As we navigate the global energy transition, it’s essential to understand the full-cycle environmental impacts of fuel sources. To meet the challenges of an increasingly complex energy landscape—securing a reliable energy supply at an affordable price while continuing to reduce emissions—US LNG exports can provide a strategic solution. With nearly one-third of the US gas market undertaking third-party certification and environmental assessments, the US can confidently lead the way with natural gas as an accessible, lower-carbon fuel source. By certifying the runway for natural gas with auditable emissions performance data, we can help producers unlock its potential on a global scale.
Last year marked one of the most volatile periods for natural gas prices amid Russia’s invasion of Ukraine and supply shortfalls from the COVID pandemic. Even though natural gas’s long-term outlook is under the microscope, all signs indicate that it still has a long runway ahead in our energy mix, as Dr. Kenneth Medlock, a professor at Rice University and senior director of the Center for Energy Studies, recently told the Wall Street Journal. Natural gas’s runway through the energy transition has been ensured by its lower carbon qualities and potential to drive next-generation fuels such as hydrogen.
To realize natural gas’ tremendous decarbonizing potential on a global scale, producers, transporters, and users must commit to understanding the full-cycle environmental impacts of this important fuel source. Such performance metrics can be tracked through third-party environmental assessments. With Russia cutting off gas supply to Europe, US LNG exports can fill the supply gap and provide energy security to Europe — the US is now Europe’s long-term strategic supplier. And the US can prove its molecules are clean — by measuring gas emissions performance; reductions will continue to be made.
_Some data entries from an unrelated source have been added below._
-- ==== Sys2Proof/Tests/Slice0.lean ====
section
/-! SUPPORT. The model's own tests. Expected values come from spec/95_test_vectors.md (ids V..) and from spec/30_encoding.md;
the witnesses at the end show that the hypotheses of every statement can be met. -/

namespace Sys2Proof.Tests

open Sys2Proof Sys2Proof.Machine

/-! ### Small states (spec/00_scope.md R15) -/

/-- Endpoint 0 of `S_EP0`. -/
def ctrl8 : Endpoint := { Endpoint.reset with cfgValid := true, hwEn := true, mps := 8 }

def sEp0 : State := State.sPor.setEp 0 ctrl8

def bulk64 (d : Dir) : Endpoint := { Endpoint.reset with cfgValid := true, hwEn := true, xtype := .bulk, dir := d, mps := 64 }

def sTp : State := { (sEp0.setEp 1 (bulk64 .inn)).setEp 2 (bulk64 .out) with pcb := ⟨0b001, 0, 0⟩ }

/-- One field of the next state. -/
def view {α : Type} (f : State → α) : Host.Outcome State Fault Refusal → Option α
  | .next t => some (f t)
  | .fault _ => none
  | .refused _ => none

/-- The packets the host receives when it takes what is ready on endpoint 0. -/
def hostSees (s : State) : List Event := (agentStep (.wireTake 0) s).events

/-- R15: the start states are what the command words make of the reset table. -/
theorem test_start_states :
    runAll [.pcbInit, .configure 0 .ctrl .out 8] State.sPor = some ([0, 0], sEp0) ∧
    runAll [.configure 1 .bulk .inn 64, .configure 2 .bulk .out 64, .flagSet 0b001] sEp0 = some ([0, 0, 0], sTp) := by
  decide

/-! ### Well-formedness -/

/-- A `DFU_REJECT` with a pair the DFU driver lists is ill-formed (spec/30_encoding.md R99). -/
theorem test_illformed_dfuReject : (Instr.dfuReject 0x21 0x01 ⟨0, 0, 8⟩).WellFormed .default = false := by decide

/-- A `CDC_REJECT` with a pair the CDC driver lists is ill-formed. -/
theorem test_illformed_cdcReject : (Instr.cdcReject 0xA1 0x21 ⟨0, 0, 7⟩).WellFormed .default = false := by decide

/-- A listed request with another `bmRequestType` is a rejected request (VD15, VC4). -/
theorem test_wellformed_rejects :
    (Instr.dfuReject 0x20 0x01 ⟨0, 0, 8⟩).WellFormed .default = true ∧ (Instr.cdcReject 0xA1 0x20 ⟨0, 0, 7⟩).WellFormed .default = true := by
  decide

/-! ### Decoding: words written out from spec/30_encoding.md R93, R103, R106 -/

theorem test_decode_pcbInit : decode .default (.cmd32 0b0001_0000_000000000000000000000000) = some .pcbInit := by decide
theorem test_decode_configure :
    decode .default (.cmd32 0b0010_0001_10_1_0000000000_00001000000) = some (.configure 1 .bulk .inn 64) ∧
    decode .default (.cmd32 0b0010_1111_11_0_0000000000_11111111111) = some (.configure 15 .int .out 2047) := by decide
theorem test_decode_write : decode .default (.cmd32 0b0011_1010_0000000000000000_11101110) = some (.write 10 0xEE) := by decide
theorem test_decode_read : decode .default (.cmd32 0b0100_0010_000000000000000000000000) = some (.read 2) := by decide
theorem test_decode_flush : decode .default (.cmd32 0b0101_0001_000000000000000000000000) = some (.flush 1) := by decide
theorem test_decode_drain : decode .default (.cmd32 0b0110_0010_000000000000000000000000) = some (.drain 2) := by decide
theorem test_decode_setStall : decode .default (.cmd32 0b0111_0100_000000000000000000000000) = some (.setStall 4) := by decide
theorem test_decode_clearStall : decode .default (.cmd32 0b1000_0010_000000000000000000000000) = some (.clearStall 2) := by decide
theorem test_decode_zlpAck : decode .default (.cmd32 0b1001_0000_000000000000000000000000) = some .zlpAck := by decide
theorem test_decode_flagSet : decode .default (.cmd32 0b1010_0000_000000000000000000000_110) = some (.flagSet 0b110) := by decide
theorem test_decode_flagClr : decode .default (.cmd32 0b1011_0000_000000000000000000000_101) = some (.flagClr 0b101) := by decide
theorem test_decode_pendClr : decode .default (.cmd32 0b1100_0010_000000000000000000000000) = some (.pendClr 2) := by decide

/-- VE1 to VE7: reserved words. -/
theorem test_decode_reserved :
    [0x00000000, 0xD0000000, 0xE0000000, 0xF0000000, 0x40000001, 0x91000000, 0x10000001, 0xA0000008, 0xA1000001,
      0x20A00800].map (fun w => decode .default (.cmd32 w)) = List.replicate 10 none := by decide
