-- ==== Sys2Proof/Laws/State.lean ====
section
/-!
SUPPORT. One lemma per field per update: what each named update of State leaves as it was.
-/

namespace Sys2Proof.Machine

/-! `State.writeV` changes v only. -/

@[simp] theorem State.writeV_mem (s : State) (x : RegIx) (b : Byte) : (s.writeV x b).mem = s.mem := rfl
@[simp] theorem State.writeV_i (s : State) (x : RegIx) (b : Byte) : (s.writeV x b).i = s.i := rfl
@[simp] theorem State.writeV_pc (s : State) (x : RegIx) (b : Byte) : (s.writeV x b).pc = s.pc := rfl
@[simp] theorem State.writeV_stack (s : State) (x : RegIx) (b : Byte) : (s.writeV x b).stack = s.stack := rfl
@[simp] theorem State.writeV_sp (s : State) (x : RegIx) (b : Byte) : (s.writeV x b).sp = s.sp := rfl
@[simp] theorem State.writeV_dt (s : State) (x : RegIx) (b : Byte) : (s.writeV x b).dt = s.dt := rfl
@[simp] theorem State.writeV_st (s : State) (x : RegIx) (b : Byte) : (s.writeV x b).st = s.st := rfl
@[simp] theorem State.writeV_disp (s : State) (x : RegIx) (b : Byte) : (s.writeV x b).disp = s.disp := rfl
@[simp] theorem State.writeV_key (s : State) (x : RegIx) (b : Byte) : (s.writeV x b).key = s.key := rfl
@[simp] theorem State.writeV_fault (s : State) (x : RegIx) (b : Byte) : (s.writeV x b).fault = s.fault := rfl
@[simp] theorem State.writeV_opcode (s : State) (x : RegIx) (b : Byte) : (s.writeV x b).opcode = s.opcode := rfl
@[simp] theorem State.writeV_params (s : State) (x : RegIx) (b : Byte) : (s.writeV x b).params = s.params := rfl
@[simp] theorem State.writeV_draws (s : State) (x : RegIx) (b : Byte) : (s.writeV x b).draws = s.draws := rfl
@[simp] theorem State.writeV_drawsTaken (s : State) (x : RegIx) (b : Byte) : (s.writeV x b).drawsTaken = s.drawsTaken := rfl

/-! `State.writeFlag` changes v only. -/

@[simp] theorem State.writeFlag_mem (s : State) (c : Bool) : (s.writeFlag c).mem = s.mem := rfl
@[simp] theorem State.writeFlag_i (s : State) (c : Bool) : (s.writeFlag c).i = s.i := rfl
@[simp] theorem State.writeFlag_pc (s : State) (c : Bool) : (s.writeFlag c).pc = s.pc := rfl
@[simp] theorem State.writeFlag_stack (s : State) (c : Bool) : (s.writeFlag c).stack = s.stack := rfl
@[simp] theorem State.writeFlag_sp (s : State) (c : Bool) : (s.writeFlag c).sp = s.sp := rfl
@[simp] theorem State.writeFlag_dt (s : State) (c : Bool) : (s.writeFlag c).dt = s.dt := rfl
@[simp] theorem State.writeFlag_st (s : State) (c : Bool) : (s.writeFlag c).st = s.st := rfl
@[simp] theorem State.writeFlag_disp (s : State) (c : Bool) : (s.writeFlag c).disp = s.disp := rfl
@[simp] theorem State.writeFlag_key (s : State) (c : Bool) : (s.writeFlag c).key = s.key := rfl
@[simp] theorem State.writeFlag_fault (s : State) (c : Bool) : (s.writeFlag c).fault = s.fault := rfl
@[simp] theorem State.writeFlag_opcode (s : State) (c : Bool) : (s.writeFlag c).opcode = s.opcode := rfl
@[simp] theorem State.writeFlag_params (s : State) (c : Bool) : (s.writeFlag c).params = s.params := rfl
@[simp] theorem State.writeFlag_draws (s : State) (c : Bool) : (s.writeFlag c).draws = s.draws := rfl
@[simp] theorem State.writeFlag_drawsTaken (s : State) (c : Bool) : (s.writeFlag c).drawsTaken = s.drawsTaken := rfl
Indeed, tremendous progress has occurred in the last few years in monitoring and measurement technologies, and the Responsibly Sourced Gas (RSG) market is well underway. RSG (aka Low Emissions Gas, Certified Gas, Responsibly Sourced Gas, RSG, Producer Certified Gas) is natural gas that has undergone independent 3rd party assessment that molecules were produced under specified environmental best practices. This is demonstrated by growing alignment across the certified gas value chain with producers, technology providers, assessors, certifiers, registries, and importers all collaborating because of the strategic value and opportunity they see in these important and emerging markets. With new laws, regulations, and measurement-based reporting requirements focused on methane emissions in the upstream and midstream segments and a methane fee becoming effective in 2024 due to the passage of the Inflation Reduction Act, the natural gas sector is about to take a big step toward enabling the differentiated gas market. These changes will allow producers to compete and market environmental attributes like methane intensity and other important considerations such as water use.
With natural gas molecules becoming cleaner and cleaner through technology and measurement improvements, certified gas (RSG) offers a low-carbon baseload power source to combine with renewables. Getting to net zero will take time, but producing cleaner molecules is an immediate, actionable step that can be taken easily, affordably, and at scale. By validating sustainability credentials and environmental transparency through certification, natural gas can secure the US’s role as Europe’s long-term energy trading partner.
Enabling the fuel of the future
Looking further down the energy transition runway to countries’ net-zero targets, certified natural gas (RSG with climate attribute data) is one of the easiest emission reduction opportunities available. This is essential because it is the most important ingredient for hydrogen, the ‘fuel of the future.’ Blue hydrogen, produced from natural gas with steam methane reforming, is widely viewed as the lowest-cost option to help decarbonize industrial and residential heating and industrial-heavy transportation. But it is only considered carbon-neutral if carbon dioxide emissions are captured and stored underground with low upstream emissions.
As we work together to drive the future of energy, all fuel sources, from natural gas to hydrogen, are under pressure to cut methane leaks across the natural gas supply chain. Removing these emissions impediments will clear the runway for natural gas. Thanks to certification, natural gas’ long-term viability looks stronger than ever.